- Exercise goal
Among the records that follow, set down only the lines from the one containing "-- ==== Sys2Proof/Machine/Ops.lean" to the one containing "def lenok (p", both included, exactly.

(Data shown begins)

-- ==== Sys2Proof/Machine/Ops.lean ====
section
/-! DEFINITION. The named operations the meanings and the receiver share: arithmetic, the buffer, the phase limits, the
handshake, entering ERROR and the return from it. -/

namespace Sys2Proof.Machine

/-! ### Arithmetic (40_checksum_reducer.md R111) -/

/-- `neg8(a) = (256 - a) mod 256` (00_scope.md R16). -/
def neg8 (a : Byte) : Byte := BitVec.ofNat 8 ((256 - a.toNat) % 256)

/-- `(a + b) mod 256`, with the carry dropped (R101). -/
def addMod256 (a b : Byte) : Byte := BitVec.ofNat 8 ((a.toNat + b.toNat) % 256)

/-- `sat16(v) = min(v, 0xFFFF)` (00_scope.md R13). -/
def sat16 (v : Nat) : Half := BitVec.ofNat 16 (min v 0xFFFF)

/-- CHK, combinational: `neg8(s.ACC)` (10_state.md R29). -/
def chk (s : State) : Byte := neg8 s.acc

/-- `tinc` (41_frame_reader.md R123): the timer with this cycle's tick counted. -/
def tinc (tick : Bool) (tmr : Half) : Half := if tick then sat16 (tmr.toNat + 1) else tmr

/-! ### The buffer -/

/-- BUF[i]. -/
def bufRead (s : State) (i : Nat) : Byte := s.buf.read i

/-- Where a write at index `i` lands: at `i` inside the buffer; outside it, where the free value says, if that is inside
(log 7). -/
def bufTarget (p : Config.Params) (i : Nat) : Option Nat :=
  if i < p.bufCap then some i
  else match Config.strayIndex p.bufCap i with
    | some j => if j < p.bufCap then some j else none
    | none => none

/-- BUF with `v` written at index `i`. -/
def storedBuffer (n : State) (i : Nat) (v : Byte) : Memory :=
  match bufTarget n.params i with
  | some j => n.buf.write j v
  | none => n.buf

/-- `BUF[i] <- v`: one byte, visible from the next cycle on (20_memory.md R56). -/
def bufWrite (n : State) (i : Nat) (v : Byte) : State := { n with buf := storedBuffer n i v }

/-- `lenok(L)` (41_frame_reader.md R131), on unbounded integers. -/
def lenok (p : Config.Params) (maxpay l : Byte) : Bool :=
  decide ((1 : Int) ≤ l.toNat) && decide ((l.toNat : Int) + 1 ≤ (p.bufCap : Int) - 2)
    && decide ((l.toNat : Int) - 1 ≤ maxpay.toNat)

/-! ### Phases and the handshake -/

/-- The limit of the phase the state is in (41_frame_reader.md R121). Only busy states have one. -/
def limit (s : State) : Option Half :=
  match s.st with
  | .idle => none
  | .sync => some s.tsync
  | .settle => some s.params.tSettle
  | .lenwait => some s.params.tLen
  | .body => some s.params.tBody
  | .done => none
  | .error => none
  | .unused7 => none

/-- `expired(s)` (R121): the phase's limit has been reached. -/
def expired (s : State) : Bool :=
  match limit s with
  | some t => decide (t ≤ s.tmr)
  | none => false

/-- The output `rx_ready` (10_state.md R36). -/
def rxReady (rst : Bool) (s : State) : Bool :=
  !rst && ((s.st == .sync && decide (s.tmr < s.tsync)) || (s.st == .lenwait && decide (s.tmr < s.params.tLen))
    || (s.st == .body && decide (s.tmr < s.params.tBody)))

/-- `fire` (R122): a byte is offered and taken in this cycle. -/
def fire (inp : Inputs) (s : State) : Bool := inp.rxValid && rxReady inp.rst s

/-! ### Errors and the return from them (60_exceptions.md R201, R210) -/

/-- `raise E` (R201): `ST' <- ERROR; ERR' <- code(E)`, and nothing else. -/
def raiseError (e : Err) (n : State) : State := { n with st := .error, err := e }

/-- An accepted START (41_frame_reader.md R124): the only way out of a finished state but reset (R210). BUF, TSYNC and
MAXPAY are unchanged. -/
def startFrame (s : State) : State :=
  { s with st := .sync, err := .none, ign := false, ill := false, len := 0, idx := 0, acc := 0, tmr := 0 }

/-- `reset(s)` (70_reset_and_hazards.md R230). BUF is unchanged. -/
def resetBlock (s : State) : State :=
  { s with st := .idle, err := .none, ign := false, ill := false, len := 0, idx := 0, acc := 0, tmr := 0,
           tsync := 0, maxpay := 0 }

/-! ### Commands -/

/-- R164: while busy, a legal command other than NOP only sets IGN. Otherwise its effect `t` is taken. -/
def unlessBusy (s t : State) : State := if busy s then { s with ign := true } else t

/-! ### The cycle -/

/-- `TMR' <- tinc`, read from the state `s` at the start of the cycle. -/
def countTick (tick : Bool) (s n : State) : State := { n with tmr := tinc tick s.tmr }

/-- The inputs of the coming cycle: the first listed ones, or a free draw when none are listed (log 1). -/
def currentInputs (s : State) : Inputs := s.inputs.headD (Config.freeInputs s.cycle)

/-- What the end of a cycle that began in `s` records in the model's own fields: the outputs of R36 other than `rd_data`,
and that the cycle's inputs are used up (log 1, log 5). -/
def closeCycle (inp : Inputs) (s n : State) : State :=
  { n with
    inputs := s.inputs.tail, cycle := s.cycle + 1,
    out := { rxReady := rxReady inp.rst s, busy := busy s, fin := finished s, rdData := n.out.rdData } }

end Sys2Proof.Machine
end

(Data shown ends)
(Data shown begins)

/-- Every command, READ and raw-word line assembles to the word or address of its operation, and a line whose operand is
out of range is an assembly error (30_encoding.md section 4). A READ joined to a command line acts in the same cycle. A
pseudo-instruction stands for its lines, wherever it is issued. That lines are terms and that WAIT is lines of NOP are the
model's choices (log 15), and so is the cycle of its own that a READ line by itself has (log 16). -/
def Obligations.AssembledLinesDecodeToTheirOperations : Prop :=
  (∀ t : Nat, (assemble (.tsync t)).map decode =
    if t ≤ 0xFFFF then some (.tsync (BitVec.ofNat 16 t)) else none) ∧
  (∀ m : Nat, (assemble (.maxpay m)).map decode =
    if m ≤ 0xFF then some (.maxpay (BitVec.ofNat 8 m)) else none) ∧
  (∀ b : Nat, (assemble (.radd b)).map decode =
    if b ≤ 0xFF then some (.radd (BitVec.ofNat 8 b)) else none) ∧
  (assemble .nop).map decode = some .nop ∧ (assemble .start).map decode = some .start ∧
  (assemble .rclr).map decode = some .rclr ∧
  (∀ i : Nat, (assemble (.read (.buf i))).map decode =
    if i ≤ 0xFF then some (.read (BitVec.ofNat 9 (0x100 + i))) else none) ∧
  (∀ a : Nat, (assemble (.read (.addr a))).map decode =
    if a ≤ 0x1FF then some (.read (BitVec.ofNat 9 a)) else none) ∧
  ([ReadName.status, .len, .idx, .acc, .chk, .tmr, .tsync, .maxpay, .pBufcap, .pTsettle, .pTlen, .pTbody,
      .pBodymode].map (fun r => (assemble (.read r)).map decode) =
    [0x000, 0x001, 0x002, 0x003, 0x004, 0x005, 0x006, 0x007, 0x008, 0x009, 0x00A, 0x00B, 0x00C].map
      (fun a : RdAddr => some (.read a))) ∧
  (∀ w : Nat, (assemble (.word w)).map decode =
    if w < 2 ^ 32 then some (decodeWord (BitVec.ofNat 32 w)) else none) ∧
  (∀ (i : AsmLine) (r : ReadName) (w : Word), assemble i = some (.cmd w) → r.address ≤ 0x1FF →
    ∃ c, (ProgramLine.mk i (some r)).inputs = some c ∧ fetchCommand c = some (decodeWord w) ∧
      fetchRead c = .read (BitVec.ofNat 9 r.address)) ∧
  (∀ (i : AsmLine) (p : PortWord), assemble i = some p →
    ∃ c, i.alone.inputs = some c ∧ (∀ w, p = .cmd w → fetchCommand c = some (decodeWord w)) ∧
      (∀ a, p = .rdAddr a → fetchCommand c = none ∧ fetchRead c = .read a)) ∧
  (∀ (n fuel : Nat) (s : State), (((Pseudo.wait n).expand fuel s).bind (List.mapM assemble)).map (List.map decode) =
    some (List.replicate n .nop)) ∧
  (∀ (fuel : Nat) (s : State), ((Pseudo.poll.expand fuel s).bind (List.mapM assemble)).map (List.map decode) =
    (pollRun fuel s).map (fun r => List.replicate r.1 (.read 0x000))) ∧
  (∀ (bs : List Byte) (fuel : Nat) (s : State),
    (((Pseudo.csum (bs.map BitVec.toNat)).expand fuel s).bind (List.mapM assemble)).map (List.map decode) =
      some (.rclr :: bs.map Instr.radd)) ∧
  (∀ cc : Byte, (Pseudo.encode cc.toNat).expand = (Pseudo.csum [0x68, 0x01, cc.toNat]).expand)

(Data shown ends)

- Response area
-- ==== Sys2Proof/Machine/Ops.lean ====
section
/-! DEFINITION. The named operations the meanings and the receiver share: arithmetic, the buffer, the phase limits, the
handshake, entering ERROR and the return from it. -/

namespace Sys2Proof.Machine

/-! ### Arithmetic (40_checksum_reducer.md R111) -/

/-- `neg8(a) = (256 - a) mod 256` (00_scope.md R16). -/
def neg8 (a : Byte) : Byte := BitVec.ofNat 8 ((256 - a.toNat) % 256)

/-- `(a + b) mod 256`, with the carry dropped (R101). -/
def addMod256 (a b : Byte) : Byte := BitVec.ofNat 8 ((a.toNat + b.toNat) % 256)

/-- `sat16(v) = min(v, 0xFFFF)` (00_scope.md R13). -/
def sat16 (v : Nat) : Half := BitVec.ofNat 16 (min v 0xFFFF)

/-- CHK, combinational: `neg8(s.ACC)` (10_state.md R29). -/
def chk (s : State) : Byte := neg8 s.acc

/-- `tinc` (41_frame_reader.md R123): the timer with this cycle's tick counted. -/
def tinc (tick : Bool) (tmr : Half) : Half := if tick then sat16 (tmr.toNat + 1) else tmr

/-! ### The buffer -/

/-- BUF[i]. -/
def bufRead (s : State) (i : Nat) : Byte := s.buf.read i

/-- Where a write at index `i` lands: at `i` inside the buffer; outside it, where the free value says, if that is inside
(log 7). -/
def bufTarget (p : Config.Params) (i : Nat) : Option Nat :=
  if i < p.bufCap then some i
  else match Config.strayIndex p.bufCap i with
    | some j => if j < p.bufCap then some j else none
    | none => none

/-- BUF with `v` written at index `i`. -/
def storedBuffer (n : State) (i : Nat) (v : Byte) : Memory :=
  match bufTarget n.params i with
  | some j => n.buf.write j v
  | none => n.buf

/-- `BUF[i] <- v`: one byte, visible from the next cycle on (20_memory.md R56). -/
def bufWrite (n : State) (i : Nat) (v : Byte) : State := { n with buf := storedBuffer n i v }

/-- `lenok(L)` (41_frame_reader.md R131), on unbounded integers. -/
def lenok (p : Config.Params) (maxpay l : Byte) : Bool :=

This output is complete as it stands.